--- DATASET RECORDS Enclosed Below ---

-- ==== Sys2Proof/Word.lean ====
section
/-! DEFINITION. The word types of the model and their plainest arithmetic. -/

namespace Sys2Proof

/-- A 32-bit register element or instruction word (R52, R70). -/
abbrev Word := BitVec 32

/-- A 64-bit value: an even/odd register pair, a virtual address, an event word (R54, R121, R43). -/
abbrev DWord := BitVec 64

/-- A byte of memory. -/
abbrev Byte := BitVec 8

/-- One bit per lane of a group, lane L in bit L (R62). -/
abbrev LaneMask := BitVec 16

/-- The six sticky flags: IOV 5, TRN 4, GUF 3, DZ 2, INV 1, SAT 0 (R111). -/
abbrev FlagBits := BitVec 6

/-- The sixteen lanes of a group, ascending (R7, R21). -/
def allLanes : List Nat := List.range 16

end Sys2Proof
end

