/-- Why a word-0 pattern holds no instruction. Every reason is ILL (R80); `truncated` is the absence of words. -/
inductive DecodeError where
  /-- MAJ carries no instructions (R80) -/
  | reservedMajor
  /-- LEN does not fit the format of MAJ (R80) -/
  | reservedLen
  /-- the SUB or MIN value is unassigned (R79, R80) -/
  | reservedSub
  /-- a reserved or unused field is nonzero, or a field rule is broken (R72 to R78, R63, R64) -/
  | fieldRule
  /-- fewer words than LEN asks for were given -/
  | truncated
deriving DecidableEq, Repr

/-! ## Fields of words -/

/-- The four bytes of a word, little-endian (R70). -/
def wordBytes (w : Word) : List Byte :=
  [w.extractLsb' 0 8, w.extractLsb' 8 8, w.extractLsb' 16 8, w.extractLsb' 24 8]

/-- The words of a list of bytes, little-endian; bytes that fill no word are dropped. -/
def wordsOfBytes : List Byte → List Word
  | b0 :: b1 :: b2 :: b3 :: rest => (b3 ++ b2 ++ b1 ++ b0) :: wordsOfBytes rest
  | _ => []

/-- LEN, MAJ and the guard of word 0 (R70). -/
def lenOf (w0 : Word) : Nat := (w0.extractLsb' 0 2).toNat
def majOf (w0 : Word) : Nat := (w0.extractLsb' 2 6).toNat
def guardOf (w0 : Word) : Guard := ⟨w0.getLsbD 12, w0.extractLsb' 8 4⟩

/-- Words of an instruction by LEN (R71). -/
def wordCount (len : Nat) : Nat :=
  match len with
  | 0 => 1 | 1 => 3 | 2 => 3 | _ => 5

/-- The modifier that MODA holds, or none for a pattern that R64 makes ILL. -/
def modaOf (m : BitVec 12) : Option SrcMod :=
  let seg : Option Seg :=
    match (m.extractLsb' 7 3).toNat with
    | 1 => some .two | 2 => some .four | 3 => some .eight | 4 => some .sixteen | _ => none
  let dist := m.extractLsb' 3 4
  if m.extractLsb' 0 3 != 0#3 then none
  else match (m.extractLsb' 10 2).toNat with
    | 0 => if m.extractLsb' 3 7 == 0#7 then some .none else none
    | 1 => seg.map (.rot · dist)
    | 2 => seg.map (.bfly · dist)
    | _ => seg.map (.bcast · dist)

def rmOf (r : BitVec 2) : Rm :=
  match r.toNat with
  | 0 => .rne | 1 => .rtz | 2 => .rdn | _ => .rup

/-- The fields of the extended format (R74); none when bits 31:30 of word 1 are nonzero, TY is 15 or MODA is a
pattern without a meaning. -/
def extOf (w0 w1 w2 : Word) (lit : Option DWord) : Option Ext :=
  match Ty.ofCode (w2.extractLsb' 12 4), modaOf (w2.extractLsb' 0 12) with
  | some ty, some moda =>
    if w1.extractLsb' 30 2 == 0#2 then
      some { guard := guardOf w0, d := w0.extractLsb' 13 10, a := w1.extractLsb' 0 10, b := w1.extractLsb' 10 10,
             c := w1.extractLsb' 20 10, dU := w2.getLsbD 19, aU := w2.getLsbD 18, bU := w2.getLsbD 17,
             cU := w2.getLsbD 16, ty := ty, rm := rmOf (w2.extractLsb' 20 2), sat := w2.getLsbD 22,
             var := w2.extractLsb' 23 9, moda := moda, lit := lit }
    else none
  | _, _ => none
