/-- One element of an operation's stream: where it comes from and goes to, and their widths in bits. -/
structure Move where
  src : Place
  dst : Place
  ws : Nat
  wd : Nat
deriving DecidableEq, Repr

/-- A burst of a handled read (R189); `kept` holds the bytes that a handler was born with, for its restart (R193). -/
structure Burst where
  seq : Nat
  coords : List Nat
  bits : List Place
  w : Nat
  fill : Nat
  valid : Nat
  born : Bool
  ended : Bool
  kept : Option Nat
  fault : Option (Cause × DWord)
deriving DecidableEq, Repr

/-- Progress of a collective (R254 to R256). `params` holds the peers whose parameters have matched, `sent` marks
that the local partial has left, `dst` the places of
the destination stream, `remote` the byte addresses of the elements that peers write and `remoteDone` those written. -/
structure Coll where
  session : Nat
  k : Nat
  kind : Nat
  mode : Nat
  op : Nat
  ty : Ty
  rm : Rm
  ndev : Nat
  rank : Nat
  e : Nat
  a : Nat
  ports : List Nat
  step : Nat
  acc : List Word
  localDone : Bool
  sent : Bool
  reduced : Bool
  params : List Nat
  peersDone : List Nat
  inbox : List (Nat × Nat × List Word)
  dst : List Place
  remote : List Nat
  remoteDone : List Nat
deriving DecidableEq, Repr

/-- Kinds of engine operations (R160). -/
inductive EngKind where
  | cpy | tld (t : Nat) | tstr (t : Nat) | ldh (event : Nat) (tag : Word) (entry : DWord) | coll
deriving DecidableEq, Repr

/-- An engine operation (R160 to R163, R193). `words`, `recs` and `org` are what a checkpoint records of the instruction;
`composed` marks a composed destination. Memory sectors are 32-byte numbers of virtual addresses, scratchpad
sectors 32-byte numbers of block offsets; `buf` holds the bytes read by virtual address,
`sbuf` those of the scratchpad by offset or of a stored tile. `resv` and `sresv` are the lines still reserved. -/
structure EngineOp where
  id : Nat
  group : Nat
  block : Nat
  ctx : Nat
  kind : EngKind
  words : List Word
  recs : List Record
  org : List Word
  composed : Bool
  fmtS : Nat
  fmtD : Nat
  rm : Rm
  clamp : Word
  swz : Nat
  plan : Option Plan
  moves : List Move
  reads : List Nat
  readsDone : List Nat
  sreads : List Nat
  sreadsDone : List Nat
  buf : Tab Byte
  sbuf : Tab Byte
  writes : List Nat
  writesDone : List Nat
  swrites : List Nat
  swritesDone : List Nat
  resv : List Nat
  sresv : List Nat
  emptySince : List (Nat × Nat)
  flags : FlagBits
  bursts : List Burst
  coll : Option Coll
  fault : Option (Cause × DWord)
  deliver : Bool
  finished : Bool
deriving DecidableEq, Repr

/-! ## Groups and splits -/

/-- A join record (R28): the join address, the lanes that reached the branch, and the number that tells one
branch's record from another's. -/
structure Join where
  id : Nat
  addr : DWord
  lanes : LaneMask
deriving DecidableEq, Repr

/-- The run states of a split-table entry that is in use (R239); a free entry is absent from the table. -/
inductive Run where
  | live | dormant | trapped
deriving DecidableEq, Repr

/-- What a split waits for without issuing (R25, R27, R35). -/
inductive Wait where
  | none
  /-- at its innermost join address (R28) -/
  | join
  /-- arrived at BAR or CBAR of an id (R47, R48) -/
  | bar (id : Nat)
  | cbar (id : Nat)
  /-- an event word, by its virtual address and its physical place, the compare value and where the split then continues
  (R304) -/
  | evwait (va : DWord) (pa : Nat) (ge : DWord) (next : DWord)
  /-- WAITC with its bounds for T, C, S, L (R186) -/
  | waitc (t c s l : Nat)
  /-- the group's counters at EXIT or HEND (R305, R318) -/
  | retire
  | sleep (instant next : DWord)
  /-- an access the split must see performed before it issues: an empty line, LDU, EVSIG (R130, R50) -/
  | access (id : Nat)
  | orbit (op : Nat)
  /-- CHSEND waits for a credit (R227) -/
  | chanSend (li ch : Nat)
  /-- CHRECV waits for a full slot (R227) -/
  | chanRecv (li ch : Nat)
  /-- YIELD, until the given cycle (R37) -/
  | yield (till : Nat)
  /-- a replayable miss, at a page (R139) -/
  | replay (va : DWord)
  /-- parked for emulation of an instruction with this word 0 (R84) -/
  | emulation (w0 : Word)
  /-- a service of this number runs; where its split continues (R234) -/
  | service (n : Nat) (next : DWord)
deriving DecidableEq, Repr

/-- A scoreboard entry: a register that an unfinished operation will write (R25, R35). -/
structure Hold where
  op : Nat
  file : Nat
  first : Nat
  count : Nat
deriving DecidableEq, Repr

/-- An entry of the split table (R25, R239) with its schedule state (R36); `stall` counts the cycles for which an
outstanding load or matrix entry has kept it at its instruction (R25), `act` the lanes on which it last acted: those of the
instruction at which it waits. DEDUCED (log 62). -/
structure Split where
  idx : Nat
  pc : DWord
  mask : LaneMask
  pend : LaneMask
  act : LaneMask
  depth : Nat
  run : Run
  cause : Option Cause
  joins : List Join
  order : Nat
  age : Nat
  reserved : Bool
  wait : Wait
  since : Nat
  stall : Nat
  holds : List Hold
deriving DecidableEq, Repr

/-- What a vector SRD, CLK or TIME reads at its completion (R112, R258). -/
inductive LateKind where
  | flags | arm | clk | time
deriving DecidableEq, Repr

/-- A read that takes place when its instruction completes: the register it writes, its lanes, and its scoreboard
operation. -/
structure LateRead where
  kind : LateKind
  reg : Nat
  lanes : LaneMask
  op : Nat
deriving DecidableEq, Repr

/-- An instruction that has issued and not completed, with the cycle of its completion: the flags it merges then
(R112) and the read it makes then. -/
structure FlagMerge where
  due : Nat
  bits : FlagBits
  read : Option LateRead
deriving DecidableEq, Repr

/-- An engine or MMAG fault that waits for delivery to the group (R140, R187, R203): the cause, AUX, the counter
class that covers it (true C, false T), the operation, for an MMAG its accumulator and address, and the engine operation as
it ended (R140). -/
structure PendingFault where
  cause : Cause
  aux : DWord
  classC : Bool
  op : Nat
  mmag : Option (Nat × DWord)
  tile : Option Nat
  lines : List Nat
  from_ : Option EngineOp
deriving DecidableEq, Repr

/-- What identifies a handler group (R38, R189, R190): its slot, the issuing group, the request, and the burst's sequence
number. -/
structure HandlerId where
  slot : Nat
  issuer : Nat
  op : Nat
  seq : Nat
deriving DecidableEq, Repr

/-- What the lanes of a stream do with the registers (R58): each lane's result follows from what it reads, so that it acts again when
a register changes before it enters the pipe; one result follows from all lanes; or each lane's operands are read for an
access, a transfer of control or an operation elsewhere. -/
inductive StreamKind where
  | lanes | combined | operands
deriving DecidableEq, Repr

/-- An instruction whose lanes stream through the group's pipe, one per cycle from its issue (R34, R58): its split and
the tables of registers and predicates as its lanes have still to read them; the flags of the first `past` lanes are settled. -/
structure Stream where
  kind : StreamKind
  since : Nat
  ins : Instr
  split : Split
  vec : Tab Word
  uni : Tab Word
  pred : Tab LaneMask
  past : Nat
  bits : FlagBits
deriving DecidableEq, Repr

--- End of Enclosed DATASET RECORDS ---

Nothing but the lines from the one containing "uni : Tab Word" through the end of the material should appear; please return them exactly.

  uni : Tab Word
  pred : Tab LaneMask
  past : Nat
  bits : FlagBits
deriving DecidableEq, Repr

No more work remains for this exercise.